The Zeller team develops computational tools for metagenomics data analysis to elucidate the microbiome’s role in human health and disease and its responses to chemical perturbations, such as drug treatments.

Previous and current research

The human microbiome, the complex ecosystem of microorganisms colonising our body, has increasingly been recognised as an important determinant of human physiology. Detailed investigations of microbes in situ (without culturing) have become possible through advances in sequencing technology and computational analysis methodology. These have now started to be applied in large clinical studies to associate changes in microbiome composition and function with human diseases. However, analysis and interpretation of such data remains challenging:

  • Quantifying microbial (sub-)species and functions in an accurate manner consistently across various sequencing readouts (16S, shotgun metagenomics and metatranscriptomics) is still difficult for complex communities consisting of many uncultured organisms.
  • Microbiome data interpretation is often complicated by many factors that vary in addition to the phenomenon of interest; typical confounders include differences in life-style, co-morbidities or treatments. Comparisons across studies (meta-analyses) are hampered by batch effects arising from technical variation in sample preservation and preparation.
  • Perturbations of the microbiome are poorly understood to date. Systematic data and predictive models on the specific effects of environmental exposures (such as host-targeted drugs) on the microbiome are lacking despite this being a key aspect of personalised health and a potential entry point for designing intervention strategies targeted at the microbiome.

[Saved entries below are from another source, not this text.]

-- ==== Sys2Proof/Tests/Slice0.lean ====
section
/-! SUPPORT. The model's own tests: ill-formed configurations that the check refuses, command words written out bit by bit
from 30_encoding.md R80 and R82, one-step tests whose expected results are the vectors of 95_test_vectors.md, and for every
statement with hypotheses a witness that meets them, at the boundary of each of its clauses. -/

namespace Sys2Proof.Tests

open Sys2Proof.Machine

/-! ### Well-formedness: one ill-formed configuration per check -/

theorem test_hw_config_is_legal : Config.hw.wf = true := by decide

theorem test_commands_are_well_formed :
    Instr.wf .reset && Instr.wf .classify && Instr.wf .quant && Instr.wf .pack && Instr.wf .convert = true := rfl

/-- R6: `1 <= MAXPIX`. -/
theorem test_capacity_zero_refused : { Config.hw with maxPix := 0 }.wf = false := by decide

/-- R6: `MAXPIX <= 2^24`. -/
theorem test_capacity_above_address_map_refused : { Config.hw with maxPix := 16777217 }.wf = false := by decide

/-- Open parameters of 92_eei_decisions.md: the reset dimensions are fixed. -/
theorem test_reset_dims_refused : { Config.hw with wReset := 201#16 }.wf = false := by decide

/-- R6: index codes have 2 bits. -/
theorem test_code_width_refused : { Config.hw with codeBits := 3 }.wf = false := by decide

/-- R6: samples have 8 bits. -/
theorem test_sample_width_refused : { Config.hw with sampleBits := 7 }.wf = false := by decide

/-- R6: the dimension registers have 16 bits. -/
theorem test_dimension_width_refused : { Config.hw with dimBits := 17 }.wf = false := by decide

/-- R30: "bwry" has four entries. -/
theorem test_palette_size_refused : { Config.hw with bwry := Config.hw.bwr }.wf = false := by decide

/-- R30: code 0 is black. -/
theorem test_palette_black_first_refused :
    { Config.hw with bwr := ⟨⟨.black, 0, 0, 1⟩, Config.hw.bwr.others⟩ }.wf = false := by decide

/-- R30: a channel is a byte. -/
theorem test_palette_channel_refused :
    { Config.hw with bwr := ⟨⟨.black, 0, 0, 0⟩, [⟨.white, 256, 255, 255⟩, ⟨.red, 255, 0, 0⟩]⟩ }.wf = false := by decide

/-- R30: a name stands once in a palette. -/
theorem test_palette_names_refused :
    { Config.hw with bwr := ⟨⟨.black, 0, 0, 0⟩, [⟨.white, 255, 255, 255⟩, ⟨.white, 255, 0, 0⟩]⟩ }.wf = false := by decide

/-! ### Decoding: words written out from the format `MBZ[31:8] || OP[7:0]` -/

theorem test_decode_reset : decode (0b000000000000000000000000#24 ++ 0b00000001#8) = .ok .reset := rfl
theorem test_decode_classify : decode (0b000000000000000000000000#24 ++ 0b00000010#8) = .ok .classify := rfl
theorem test_decode_quant : decode (0b000000000000000000000000#24 ++ 0b00000011#8) = .ok .quant := rfl
theorem test_decode_pack : decode (0b000000000000000000000000#24 ++ 0b00000100#8) = .ok .pack := rfl
theorem test_decode_convert : decode (0b000000000000000000000000#24 ++ 0b00000101#8) = .ok .convert := rfl

/-- V69: words that are no command, each rejected with its reason. -/
theorem test_decode_rejects :
    decode 0x00000000#32 = .error (.unknownOpcode 0x00#8) ∧ decode 0x00000006#32 = .error (.unknownOpcode 0x06#8) ∧
      decode 0x00000103#32 = .error (.nonZeroMbz 0x000001#24) ∧ decode 0x80000001#32 = .error (.nonZeroMbz 0x800000#24) ∧
      decode 0xFFFFFFFF#32 = .error (.nonZeroMbz 0xFFFFFF#24) := by decide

To address these challenges, we are actively contributing to the development of software tools for accurate profiling of both previously sequenced as well as uncharacterised microbial species and the functions encoded in their genomes and transcriptomes. To associate changes in these profiles with various host phenotypes of interest, we have investigated various statistics and machine learning tools and evaluated their applicability to microbiome sequencing data and are currently making software pipelines publicly available that automate such analyses. Using these, we have recently demonstrated that gastro-intestinal diseases can be accurately detected from faecal microbiome readouts. For colorectal cancer in particular this has potential for developing novel non-invasive screening methods (see figure).

Figure 1: Colorectal cancer (CRC) can be detected using a classification approach based on microbial markers (top panel) quantified in faecal samples by metagenomic sequencing.

Figure 1: Colorectal cancer (CRC) can be detected using a classification approach based on microbial markers (top panel) quantified in faecal samples by metagenomic sequencing; its accuracy was evaluated in cross-validation and independent external validation (bottom panels) in comparison to the standard non-invasive screening test (FOBT Hemoccult).

Future projects and goals

  • Develop better statistical models specifically for the analysis of microbiome data which are characterised by much larger dispersion than many other types of count data and which also handle confounding in a principled way.
  • Develop meta-analysis tools for microbiome research that assess batch effects and try to correct for them where possible.
  • Integrative analysis of 16S, metagenomics and metatranscriptomics data with the goal of associating these microbiome readouts to molecular profiles of host health states.
  • Contribute analysis methodology to the collaborative efforts involving the Typas, Bork and Patil groups aiming to systematically investigate the effect of chemical (human drugs) and dietary perturbations on the gut microbiome.